• [Exercise goal]
Look through the lines below and copy each one that includes "nodup".

= = =

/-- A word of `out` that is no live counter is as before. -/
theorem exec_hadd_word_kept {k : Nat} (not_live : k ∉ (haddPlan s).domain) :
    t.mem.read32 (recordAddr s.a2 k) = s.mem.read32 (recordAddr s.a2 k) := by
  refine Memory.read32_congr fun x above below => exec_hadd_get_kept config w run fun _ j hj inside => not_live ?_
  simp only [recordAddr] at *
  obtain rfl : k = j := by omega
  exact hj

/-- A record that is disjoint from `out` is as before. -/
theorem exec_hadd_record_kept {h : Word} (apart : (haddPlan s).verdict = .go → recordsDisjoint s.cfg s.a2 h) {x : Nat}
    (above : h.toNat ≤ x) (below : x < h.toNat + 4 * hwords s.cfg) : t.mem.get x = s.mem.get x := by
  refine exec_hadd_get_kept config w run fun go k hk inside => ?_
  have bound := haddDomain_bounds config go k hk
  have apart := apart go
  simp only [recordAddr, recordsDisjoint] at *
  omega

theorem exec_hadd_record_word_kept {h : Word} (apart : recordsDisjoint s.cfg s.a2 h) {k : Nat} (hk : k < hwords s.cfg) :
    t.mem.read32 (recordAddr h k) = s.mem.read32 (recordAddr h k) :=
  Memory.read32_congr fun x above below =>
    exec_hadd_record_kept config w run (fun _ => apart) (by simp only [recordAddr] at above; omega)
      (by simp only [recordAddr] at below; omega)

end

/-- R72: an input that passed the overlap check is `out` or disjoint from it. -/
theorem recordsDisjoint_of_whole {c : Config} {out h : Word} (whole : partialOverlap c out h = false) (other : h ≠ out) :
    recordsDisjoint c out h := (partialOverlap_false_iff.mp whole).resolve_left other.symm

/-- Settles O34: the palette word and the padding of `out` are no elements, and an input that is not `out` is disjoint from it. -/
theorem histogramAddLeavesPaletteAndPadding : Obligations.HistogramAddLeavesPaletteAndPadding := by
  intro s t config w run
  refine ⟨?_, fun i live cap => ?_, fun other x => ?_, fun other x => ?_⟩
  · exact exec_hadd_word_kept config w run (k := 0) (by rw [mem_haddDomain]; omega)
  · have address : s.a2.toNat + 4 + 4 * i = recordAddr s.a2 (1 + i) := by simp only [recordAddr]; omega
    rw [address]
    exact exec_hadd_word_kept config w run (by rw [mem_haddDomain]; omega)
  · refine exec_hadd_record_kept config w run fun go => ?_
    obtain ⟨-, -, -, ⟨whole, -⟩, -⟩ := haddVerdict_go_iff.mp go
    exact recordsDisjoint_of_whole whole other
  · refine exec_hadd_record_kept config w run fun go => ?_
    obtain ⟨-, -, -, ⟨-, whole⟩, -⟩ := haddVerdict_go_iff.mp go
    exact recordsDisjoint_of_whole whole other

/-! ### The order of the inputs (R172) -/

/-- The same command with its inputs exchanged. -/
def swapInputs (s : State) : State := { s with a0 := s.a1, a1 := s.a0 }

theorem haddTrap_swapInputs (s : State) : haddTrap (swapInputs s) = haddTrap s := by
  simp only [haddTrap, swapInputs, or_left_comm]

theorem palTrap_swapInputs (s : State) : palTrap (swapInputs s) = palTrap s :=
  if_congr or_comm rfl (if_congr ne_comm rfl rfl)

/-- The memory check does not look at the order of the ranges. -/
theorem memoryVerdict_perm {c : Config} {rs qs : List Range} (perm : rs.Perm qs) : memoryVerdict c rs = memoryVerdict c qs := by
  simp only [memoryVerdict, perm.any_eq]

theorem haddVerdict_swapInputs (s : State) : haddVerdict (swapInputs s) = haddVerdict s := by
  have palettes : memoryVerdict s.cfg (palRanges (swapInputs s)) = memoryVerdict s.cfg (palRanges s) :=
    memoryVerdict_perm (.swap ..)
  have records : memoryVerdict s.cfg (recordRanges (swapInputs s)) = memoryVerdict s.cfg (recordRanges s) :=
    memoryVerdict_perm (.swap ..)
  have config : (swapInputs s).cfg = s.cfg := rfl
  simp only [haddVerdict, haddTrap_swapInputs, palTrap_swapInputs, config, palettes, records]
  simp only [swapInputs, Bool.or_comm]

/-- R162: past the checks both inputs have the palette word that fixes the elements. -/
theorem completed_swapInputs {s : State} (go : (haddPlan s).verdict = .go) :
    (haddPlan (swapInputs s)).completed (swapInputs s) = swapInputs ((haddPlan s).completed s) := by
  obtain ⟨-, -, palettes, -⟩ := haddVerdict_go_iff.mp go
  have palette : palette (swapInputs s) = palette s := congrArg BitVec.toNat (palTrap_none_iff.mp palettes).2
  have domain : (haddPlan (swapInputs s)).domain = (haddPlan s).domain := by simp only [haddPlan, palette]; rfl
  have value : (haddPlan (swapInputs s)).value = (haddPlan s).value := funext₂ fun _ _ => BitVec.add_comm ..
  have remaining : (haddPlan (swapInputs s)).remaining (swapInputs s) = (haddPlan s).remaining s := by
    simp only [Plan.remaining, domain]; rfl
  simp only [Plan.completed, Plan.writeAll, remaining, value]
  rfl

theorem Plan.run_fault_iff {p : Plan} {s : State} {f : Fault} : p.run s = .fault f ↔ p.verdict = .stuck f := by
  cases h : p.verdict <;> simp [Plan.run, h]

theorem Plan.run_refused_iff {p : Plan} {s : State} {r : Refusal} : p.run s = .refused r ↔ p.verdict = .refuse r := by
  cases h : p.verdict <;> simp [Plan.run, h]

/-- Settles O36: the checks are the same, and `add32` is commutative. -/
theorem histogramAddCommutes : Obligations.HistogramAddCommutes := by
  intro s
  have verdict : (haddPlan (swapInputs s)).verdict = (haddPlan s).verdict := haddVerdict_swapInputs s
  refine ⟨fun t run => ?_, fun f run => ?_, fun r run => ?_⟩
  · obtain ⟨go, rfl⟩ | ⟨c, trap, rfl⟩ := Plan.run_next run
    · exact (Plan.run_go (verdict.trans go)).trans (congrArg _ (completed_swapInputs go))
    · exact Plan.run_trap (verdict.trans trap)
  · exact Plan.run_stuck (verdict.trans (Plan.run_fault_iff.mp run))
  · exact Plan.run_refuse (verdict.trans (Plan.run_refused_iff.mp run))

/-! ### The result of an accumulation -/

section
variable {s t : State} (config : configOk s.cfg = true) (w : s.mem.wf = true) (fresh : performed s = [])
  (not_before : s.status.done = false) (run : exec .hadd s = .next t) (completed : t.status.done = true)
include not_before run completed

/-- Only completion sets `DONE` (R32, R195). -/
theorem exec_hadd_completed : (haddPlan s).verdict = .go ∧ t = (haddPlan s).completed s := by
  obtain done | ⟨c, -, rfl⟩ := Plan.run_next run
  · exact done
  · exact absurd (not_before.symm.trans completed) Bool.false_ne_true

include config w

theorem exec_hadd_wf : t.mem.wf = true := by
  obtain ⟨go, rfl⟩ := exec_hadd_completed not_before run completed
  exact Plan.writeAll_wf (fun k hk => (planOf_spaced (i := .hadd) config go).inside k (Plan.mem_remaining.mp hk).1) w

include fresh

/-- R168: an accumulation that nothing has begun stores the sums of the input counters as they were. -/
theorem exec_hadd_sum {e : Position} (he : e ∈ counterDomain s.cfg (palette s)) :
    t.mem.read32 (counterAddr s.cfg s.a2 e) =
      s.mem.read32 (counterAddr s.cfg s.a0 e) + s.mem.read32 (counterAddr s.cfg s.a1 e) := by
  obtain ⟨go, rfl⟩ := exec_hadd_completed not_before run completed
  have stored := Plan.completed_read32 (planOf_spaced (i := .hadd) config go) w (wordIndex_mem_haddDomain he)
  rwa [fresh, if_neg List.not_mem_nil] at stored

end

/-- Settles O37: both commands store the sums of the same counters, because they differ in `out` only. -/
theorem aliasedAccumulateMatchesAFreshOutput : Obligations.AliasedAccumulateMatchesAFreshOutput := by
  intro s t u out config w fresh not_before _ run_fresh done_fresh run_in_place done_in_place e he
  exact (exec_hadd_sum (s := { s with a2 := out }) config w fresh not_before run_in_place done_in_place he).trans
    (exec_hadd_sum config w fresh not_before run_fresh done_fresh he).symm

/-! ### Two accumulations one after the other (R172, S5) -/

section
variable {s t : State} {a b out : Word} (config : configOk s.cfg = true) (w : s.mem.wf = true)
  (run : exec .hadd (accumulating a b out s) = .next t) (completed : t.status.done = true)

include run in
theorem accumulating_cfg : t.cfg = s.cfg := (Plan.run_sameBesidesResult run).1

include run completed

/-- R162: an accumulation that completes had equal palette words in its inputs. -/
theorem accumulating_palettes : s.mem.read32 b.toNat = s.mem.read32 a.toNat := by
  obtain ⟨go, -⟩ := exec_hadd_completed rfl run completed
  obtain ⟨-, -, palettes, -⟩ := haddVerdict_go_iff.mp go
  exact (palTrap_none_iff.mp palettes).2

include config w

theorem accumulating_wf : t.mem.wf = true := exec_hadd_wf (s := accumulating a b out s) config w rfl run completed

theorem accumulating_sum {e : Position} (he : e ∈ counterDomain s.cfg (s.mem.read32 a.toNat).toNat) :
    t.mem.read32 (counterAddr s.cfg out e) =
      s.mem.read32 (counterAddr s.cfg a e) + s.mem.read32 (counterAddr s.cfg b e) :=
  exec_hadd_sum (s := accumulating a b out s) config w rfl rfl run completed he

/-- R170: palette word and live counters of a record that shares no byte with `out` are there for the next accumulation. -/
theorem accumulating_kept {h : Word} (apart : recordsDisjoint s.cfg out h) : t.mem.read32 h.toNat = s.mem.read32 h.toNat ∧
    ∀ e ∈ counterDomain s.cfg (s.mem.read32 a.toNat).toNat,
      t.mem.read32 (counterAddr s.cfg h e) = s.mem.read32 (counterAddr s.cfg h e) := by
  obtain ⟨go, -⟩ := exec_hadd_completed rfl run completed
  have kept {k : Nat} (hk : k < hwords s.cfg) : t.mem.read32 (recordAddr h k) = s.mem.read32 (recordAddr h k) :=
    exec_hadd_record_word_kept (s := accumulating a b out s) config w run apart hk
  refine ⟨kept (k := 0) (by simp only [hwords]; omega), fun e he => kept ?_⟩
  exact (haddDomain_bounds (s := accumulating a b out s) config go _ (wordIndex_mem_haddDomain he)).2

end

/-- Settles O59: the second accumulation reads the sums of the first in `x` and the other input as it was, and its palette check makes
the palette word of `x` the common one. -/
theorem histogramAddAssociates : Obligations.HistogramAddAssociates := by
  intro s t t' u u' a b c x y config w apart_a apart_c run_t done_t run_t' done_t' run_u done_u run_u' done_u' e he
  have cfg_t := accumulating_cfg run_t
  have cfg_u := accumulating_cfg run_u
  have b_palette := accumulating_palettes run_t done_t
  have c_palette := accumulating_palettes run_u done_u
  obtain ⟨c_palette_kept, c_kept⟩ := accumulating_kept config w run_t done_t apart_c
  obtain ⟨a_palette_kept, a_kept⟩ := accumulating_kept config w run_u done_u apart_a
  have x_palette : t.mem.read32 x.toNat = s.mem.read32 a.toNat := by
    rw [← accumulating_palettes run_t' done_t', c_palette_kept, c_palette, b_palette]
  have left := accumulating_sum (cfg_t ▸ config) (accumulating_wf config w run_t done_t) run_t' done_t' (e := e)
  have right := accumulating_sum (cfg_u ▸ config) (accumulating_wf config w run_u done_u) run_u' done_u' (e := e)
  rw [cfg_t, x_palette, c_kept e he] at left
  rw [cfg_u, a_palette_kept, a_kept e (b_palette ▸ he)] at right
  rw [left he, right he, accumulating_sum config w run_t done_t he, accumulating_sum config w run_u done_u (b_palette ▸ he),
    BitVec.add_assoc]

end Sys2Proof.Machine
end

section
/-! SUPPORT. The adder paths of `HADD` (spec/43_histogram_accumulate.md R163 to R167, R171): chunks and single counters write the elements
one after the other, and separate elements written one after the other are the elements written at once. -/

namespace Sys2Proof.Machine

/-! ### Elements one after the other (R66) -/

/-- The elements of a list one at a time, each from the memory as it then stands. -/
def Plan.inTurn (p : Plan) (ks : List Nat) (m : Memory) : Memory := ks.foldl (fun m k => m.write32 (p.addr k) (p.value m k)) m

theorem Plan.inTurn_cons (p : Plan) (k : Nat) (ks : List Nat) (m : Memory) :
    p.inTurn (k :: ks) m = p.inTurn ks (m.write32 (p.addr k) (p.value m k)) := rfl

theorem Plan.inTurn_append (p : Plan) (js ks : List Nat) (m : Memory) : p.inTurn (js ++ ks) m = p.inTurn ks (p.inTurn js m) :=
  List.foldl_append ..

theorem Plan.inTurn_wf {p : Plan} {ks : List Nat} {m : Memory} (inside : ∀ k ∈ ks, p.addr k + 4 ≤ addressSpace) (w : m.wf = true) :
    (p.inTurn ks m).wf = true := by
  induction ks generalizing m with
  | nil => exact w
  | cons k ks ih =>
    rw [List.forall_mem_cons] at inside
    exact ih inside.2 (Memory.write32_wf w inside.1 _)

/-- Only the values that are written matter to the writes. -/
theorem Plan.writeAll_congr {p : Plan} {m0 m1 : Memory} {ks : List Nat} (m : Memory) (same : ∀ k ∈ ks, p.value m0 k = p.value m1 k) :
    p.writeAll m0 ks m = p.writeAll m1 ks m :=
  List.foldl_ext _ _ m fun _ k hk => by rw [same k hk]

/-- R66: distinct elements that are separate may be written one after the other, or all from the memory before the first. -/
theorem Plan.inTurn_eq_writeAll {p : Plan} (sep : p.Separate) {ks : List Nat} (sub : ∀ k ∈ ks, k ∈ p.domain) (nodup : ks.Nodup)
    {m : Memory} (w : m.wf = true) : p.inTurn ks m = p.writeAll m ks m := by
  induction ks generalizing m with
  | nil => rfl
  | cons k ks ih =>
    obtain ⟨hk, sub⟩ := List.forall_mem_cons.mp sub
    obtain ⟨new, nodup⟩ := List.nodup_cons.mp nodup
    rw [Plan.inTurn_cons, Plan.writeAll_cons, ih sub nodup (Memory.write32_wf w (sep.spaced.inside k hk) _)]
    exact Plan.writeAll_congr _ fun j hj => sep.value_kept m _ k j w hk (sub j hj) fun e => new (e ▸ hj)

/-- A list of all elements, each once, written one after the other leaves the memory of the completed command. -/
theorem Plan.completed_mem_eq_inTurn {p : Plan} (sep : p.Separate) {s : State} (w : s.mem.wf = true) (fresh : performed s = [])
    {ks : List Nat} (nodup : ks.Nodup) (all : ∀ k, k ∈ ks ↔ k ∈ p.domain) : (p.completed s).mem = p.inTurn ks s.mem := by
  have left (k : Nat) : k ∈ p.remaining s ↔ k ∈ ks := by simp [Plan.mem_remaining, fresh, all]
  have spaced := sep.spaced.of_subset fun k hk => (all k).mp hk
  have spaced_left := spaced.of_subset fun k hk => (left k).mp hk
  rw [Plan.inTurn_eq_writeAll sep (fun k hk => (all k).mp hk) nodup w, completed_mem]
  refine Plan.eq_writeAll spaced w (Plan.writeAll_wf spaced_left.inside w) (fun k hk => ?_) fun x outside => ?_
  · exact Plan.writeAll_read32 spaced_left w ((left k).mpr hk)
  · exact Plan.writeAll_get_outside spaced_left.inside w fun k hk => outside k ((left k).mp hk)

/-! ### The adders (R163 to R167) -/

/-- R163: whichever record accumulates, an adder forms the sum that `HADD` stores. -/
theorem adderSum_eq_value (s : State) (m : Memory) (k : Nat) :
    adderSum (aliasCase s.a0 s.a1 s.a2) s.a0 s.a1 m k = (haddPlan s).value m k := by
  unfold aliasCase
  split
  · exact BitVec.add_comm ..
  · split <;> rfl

= = =

• [Result]
theorem Plan.inTurn_eq_writeAll {p : Plan} (sep : p.Separate) {ks : List Nat} (sub : ∀ k ∈ ks, k ∈ p.domain) (nodup : ks.Nodup)
    obtain ⟨new, nodup⟩ := List.nodup_cons.mp nodup
    rw [Plan.inTurn_cons, Plan.writeAll_cons, ih sub nodup (Memory.write32_wf w (sep.spaced.inside k hk) _)]
    {ks : List Nat} (nodup : ks.Nodup) (all : ∀ k, k ∈ ks ↔ k ∈ p.domain) : (p.completed s).mem = p.inTurn ks s.mem := by
  rw [Plan.inTurn_eq_writeAll sep (fun k hk => (all k).mp hk) nodup w, completed_mem]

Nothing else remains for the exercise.